Problem to solve:
Copy verbatim the block of lines in the entries below whose first line contains "Sys2Proof.Machine.execInResetState payload s" and whose last line contains "-- the invalid". Leave out all other lines.

======== Provided material ========

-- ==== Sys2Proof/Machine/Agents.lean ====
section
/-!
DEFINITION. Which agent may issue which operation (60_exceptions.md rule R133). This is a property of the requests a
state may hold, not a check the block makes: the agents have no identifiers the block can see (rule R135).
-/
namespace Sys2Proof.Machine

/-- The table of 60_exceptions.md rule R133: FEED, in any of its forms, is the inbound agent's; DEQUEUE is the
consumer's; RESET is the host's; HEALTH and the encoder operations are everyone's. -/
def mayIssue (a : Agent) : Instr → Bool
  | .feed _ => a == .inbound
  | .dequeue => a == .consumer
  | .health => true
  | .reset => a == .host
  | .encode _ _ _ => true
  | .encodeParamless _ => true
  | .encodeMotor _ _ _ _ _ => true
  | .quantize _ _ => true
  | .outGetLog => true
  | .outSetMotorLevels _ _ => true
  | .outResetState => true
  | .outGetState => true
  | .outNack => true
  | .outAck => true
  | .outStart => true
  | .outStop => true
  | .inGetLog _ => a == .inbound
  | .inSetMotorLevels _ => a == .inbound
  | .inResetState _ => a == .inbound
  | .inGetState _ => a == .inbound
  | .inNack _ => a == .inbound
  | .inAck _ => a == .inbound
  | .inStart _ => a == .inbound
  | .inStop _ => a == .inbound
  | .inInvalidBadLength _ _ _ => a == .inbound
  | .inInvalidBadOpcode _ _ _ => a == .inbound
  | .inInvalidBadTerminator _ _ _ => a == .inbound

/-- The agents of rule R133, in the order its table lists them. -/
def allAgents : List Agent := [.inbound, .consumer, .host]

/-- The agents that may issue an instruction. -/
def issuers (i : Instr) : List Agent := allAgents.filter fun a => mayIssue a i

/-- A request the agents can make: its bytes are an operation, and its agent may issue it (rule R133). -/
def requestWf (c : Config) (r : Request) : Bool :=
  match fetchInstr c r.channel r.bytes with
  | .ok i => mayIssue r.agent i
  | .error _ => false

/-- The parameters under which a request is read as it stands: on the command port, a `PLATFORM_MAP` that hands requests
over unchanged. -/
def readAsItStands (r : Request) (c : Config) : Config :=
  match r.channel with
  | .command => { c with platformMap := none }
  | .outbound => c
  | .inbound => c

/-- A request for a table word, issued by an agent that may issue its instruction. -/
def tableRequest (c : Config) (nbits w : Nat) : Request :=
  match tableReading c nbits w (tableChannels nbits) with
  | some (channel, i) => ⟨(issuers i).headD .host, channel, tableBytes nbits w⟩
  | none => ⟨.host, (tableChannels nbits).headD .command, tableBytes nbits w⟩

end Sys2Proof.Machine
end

========
======== Provided material ========

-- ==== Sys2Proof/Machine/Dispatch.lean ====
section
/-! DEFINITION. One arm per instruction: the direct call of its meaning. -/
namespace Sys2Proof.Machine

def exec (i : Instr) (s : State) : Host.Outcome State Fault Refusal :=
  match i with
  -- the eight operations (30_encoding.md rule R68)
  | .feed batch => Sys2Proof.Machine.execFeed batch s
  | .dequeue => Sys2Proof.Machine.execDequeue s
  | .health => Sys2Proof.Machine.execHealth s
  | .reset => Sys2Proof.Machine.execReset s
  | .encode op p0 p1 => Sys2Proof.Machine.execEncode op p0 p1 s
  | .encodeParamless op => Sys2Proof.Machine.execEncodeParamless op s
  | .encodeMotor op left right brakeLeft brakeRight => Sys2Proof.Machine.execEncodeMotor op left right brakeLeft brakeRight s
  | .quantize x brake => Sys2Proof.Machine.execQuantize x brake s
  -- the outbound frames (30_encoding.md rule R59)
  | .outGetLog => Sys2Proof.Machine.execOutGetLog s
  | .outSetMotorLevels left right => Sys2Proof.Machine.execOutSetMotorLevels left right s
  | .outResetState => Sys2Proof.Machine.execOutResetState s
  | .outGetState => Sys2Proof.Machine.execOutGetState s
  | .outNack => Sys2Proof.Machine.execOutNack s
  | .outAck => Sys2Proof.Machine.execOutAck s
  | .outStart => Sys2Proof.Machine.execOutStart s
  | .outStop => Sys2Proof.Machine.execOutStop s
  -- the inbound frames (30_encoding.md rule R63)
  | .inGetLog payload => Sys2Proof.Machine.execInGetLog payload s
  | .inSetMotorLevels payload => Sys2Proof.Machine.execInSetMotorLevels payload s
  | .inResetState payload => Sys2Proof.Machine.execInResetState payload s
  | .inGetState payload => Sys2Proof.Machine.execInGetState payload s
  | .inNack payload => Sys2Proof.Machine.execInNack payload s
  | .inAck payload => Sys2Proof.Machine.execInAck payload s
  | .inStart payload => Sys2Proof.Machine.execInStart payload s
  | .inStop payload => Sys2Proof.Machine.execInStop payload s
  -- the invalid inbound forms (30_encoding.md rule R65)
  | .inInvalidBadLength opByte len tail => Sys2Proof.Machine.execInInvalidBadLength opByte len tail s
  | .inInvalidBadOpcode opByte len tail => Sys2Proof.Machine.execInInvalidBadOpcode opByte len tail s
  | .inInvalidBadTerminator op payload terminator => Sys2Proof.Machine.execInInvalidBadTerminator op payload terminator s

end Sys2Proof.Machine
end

========
======== Provided material ========

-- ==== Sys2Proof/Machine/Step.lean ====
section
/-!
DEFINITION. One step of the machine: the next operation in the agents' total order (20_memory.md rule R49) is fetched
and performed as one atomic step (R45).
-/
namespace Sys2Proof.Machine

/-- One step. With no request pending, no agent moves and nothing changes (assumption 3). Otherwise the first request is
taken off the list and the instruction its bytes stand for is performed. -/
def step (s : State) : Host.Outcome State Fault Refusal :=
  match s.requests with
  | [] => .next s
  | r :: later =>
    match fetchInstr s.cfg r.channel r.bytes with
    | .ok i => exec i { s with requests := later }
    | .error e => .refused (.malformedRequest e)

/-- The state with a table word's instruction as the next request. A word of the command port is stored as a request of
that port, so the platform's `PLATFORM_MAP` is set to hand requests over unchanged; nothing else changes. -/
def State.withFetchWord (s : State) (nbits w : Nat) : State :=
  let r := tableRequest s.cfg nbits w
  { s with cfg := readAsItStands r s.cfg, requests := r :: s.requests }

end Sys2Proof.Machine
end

========

Response box:
  | .inResetState payload => Sys2Proof.Machine.execInResetState payload s
  | .inGetState payload => Sys2Proof.Machine.execInGetState payload s
  | .inNack payload => Sys2Proof.Machine.execInNack payload s
  | .inAck payload => Sys2Proof.Machine.execInAck payload s
  | .inStart payload => Sys2Proof.Machine.execInStart payload s
  | .inStop payload => Sys2Proof.Machine.execInStop payload s
  -- the invalid inbound forms (30_encoding.md rule R65)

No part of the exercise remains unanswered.